- _DIRECTIONS_
Each line below that includes the word "full" is to be reported.

- _EXTRACTED RECORDS_

theorem test_post :
    lastReply .p0 (out (exec (.postChunk .p0 1 0 32768) (sLane 8 []))) = some ⟨.ok, .posted 0⟩ ∧
    ((out (exec (.postChunk .p0 1 0 32768) (sLane 8 []))).lane 0).order = [false, true] ∧
    ((out (exec (.postChunk .p0 1 0 0) (sLane 8 []))).lane 0).state = .ending := by decide +kernel

theorem witness_FillWindowRule :
    ((sLane 8 []).lane 0).owner = some .p0 ∧ ((sLane 8 []).lane 0).fill = some true ∧
    Mem.wf (((sLane 8 []).lane 0).slot true).bytes = true ∧ 32766 + [(1 : Byte), 2].length ≤ 32768 ∧
    ((sLane 8 []).lane 0).owner ≠ some .p1 ∧ ((sLane 8 []).lane 7).fill = none ∧ 65536 ≤ 65536 ∧ 327679 < 327680 := by
  decide +kernel

/-- A Post Chunk of lane 0 waits in port 0's queue behind another command: the other slot of the lane is full, or free. -/
def sPosted (ln : LaneRecord) : State :=
  ((sLane 8 []).setLane 0 ln).setPort .p0 { (sLane 8 []).port .p0 with
    commands := [waitingRecord, ⟨20, encodeRecord 7 (.postChunk 0 32768)⟩] }

def emptyLane : LaneRecord :=
  { LaneRecord.freeWith [] [] with state := .attached, owner := some .p0, target := some (Hd, .cam), fill := some false }

theorem witness_FillWindowRule_waiting :
    ((sPosted emptyLane).port .p0).commands = [waitingRecord] ++ ⟨20, encodeRecord 7 (.postChunk 0 32768)⟩ :: [] ∧
    decodeRecord 20 (encodeRecord 7 (.postChunk 0 32768)) = some (7, .postChunk 0 32768) ∧
    decodeRecord waitingRecord.submitted waitingRecord.bytes = some (7, .deviceStatus) ∧
    ((sPosted emptyLane).lane 0).owner = some .p0 ∧ ((sPosted emptyLane).lane 0).fill = some false ∧
    ((sPosted emptyLane).lane 0).endPosted = false ∧ (((sPosted emptyLane).lane 0).slot true).count = none ∧
    (((sPosted (camLane 8 [])).lane 0).slot (!true)).count ≠ none ∧ Mem.wf (((sPosted emptyLane).lane 0).slot true).bytes = true := by
  decide +kernel

/-- A write behind the waiting Post Chunk goes to the next fill slot, or is discarded where there is none (R43). -/
theorem test_fill_window_behind_post :
    (let t := out (exec (.fillWindowWrite .p0 0 3 [9]) (sPosted emptyLane))
     ((t.lane 0).slot0.bytes, (t.lane 0).slot1.bytes) = ([], [(3, 9)])) ∧
    exec (.fillWindowWrite .p0 0 3 [9]) (sPosted (camLane 8 [])) = .next (sPosted (camLane 8 [])) := by
  refine ⟨by decide +kernel, rfl⟩

/-- LaneStatusTaken: a lane of the port, one that is not, and lane 8; a lane with fewer than 16 bytes lacks data. -/
theorem witness_LaneStatusTaken :
    (sLane 8 []).takesNow .p0 = true ∧ 8 ≤ (8 : Byte).toNat ∧ ((sLane 8 []).lane 7).owner ≠ some .p0 ∧
    ((sLane 8 []).lane 0).owner = some .p0 := by decide +kernel

/-- The wait reasons of LaneStatusTaken: a lane at a header that is present, of an INGESTING programme. -/
theorem witness_LaneStatusTaken_wait :
    ((sLane 32768 (cells (camHeader 0 0 4))).lane 0).target = some (Hd, .cam) ∧
    (sLane 32768 (cells (camHeader 0 0 4))).prog 5 = some prog1 ∧
    (readUnitHeader (((sLane 32768 (cells (camHeader 0 0 4))).lane 0).peek 16)).isSome = true ∧
    16 ≤ ((sLane 32768 (cells (camHeader 0 0 4))).lane 0).available := by decide +kernel

theorem test_lane_waits_for_data :
    waitReason 0 ((sLane 8 []).setLane 0 { LaneRecord.freeWith [] [] with
      state := .attached, owner := some .p0, target := some (Hd, .cam), fill := some false }) = .noData ∧
    waitReason 0 ((sLane 32768 (cells (camHeader 0 0 4))).setPort .p2 { PortState.reset with hold := true }) = .throttle ∧
    waitReason 0 ((sLane 32768 (cells (camHeader 0 0 4))).setProg 5 { prog1 with state := .halted }) = .programmeState := by
  decide +kernel

/-! ### Chapters -/

/-- H stands at 360 000 and the list holds chapters up to `n`, from 720 000 on. -/
def progChapters (n : Nat) : Programme :=
  { prog0 with cutter := { prog0.cutter with
      horizon := .at 360000, chapters := (List.range n).map (fun j => ⟨720000 + 3600 * j, .manual, none, .pending, none, none⟩) } }

/-- InsertTaken: 363 600 can be taken with 127 chapters; 363 599 is at H; 720 000 has a chapter; with 128 it is full. -/
theorem witness_InsertTaken :
    (progChapters 127).cutter.horizon.reaches ((363600 : BitVec 32).toNat / 3600 * 3600 : Nat) = false ∧
    (progChapters 127).cutter.lastCut < (363600 : BitVec 32).toNat / 3600 * 3600 ∧
    (∀ ch ∈ (progChapters 127).cutter.chapters, ch.time ≠ (363600 : BitVec 32).toNat / 3600 * 3600) ∧
    (progChapters 127).cutter.chapters.length < 128 ∧
    (progChapters 127).cutter.horizon.reaches ((363599 : BitVec 32).toNat / 3600 * 3600 : Nat) = true ∧
    (∃ ch ∈ (progChapters 127).cutter.chapters, ch.time = (720001 : BitVec 32).toNat / 3600 * 3600) ∧
    (progChapters 127).cutter.horizon.reaches ((720001 : BitVec 32).toNat / 3600 * 3600 : Nat) = false ∧
    128 ≤ (progChapters 128).cutter.chapters.length ∧ (progChapters 128).watch.get .p0 = true ∧ (progChapters 128).frame = 3600 ∧
    (∀ ch ∈ (progChapters 128).cutter.chapters, ch.time ≠ (363600 : BitVec 32).toNat / 3600 * 3600) := by decide +kernel

/-- InsertTaken's other hypotheses: a programme that takes no chapter, and the throttle off. -/
theorem witness_InsertTaken_other :
    ¬progDone.state.live ∧ (progChapters 127).state.live ∧ (withProg (progChapters 127)).throttle = false := by
  refine ⟨?_, .inl rfl, by decide +kernel⟩
  rintro (h | h | h) <;> cases h

theorem test_insert :
    lastReply .p0 (out (exec (.insertChapter .p0 1 Rh 367199) (withProg (progChapters 2)))) =
      some ⟨.ok, .inserted 363600 0 .pending none⟩ ∧
    lastReply .p0 (out (exec (.insertChapter .p0 1 Rh 363599) (withProg (progChapters 2)))) = some ⟨.tooLate, .empty⟩ := by
  decide +kernel

theorem witness_ReadChaptersRule :
    127 < (128 : BitVec 16).toNat ∧ (127 : BitVec 16).toNat ≤ 127 ∧ (progChapters 128).watch.get .p1 = false ∧
    (progChapters 128).watch.get .p0 = true ∧ Names (withProg (progChapters 128)) Rh 5 (progChapters 128) :=
  ⟨by decide, by decide, rfl, rfl, ⟨rfl, rfl, rfl⟩⟩

/-- NextCutWithinBounds: a chapter at the upper bound (D + W)·F, and the nominal cut. -/
theorem witness_NextCutWithinBounds :
    prog0.active.minLength ≤ prog0.active.segLength ∧
    ({ prog0 with cutter := { prog0.cutter with
        horizon := .posInf, chapters := [⟨630000, .manual, none, .pending, none, none⟩] } } : Programme).nextCut =
      some (.inRange 630000) ∧
    ({ prog0 with cutter := { prog0.cutter with horizon := .posInf } } : Programme).nextCut = some (.nominal 540000) := by decide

- _ANSWER SPACE_
/-- A Post Chunk of lane 0 waits in port 0's queue behind another command: the other slot of the lane is full, or free. -/
/-- InsertTaken: 363 600 can be taken with 127 chapters; 363 599 is at H; 720 000 has a chapter; with 128 it is full. -/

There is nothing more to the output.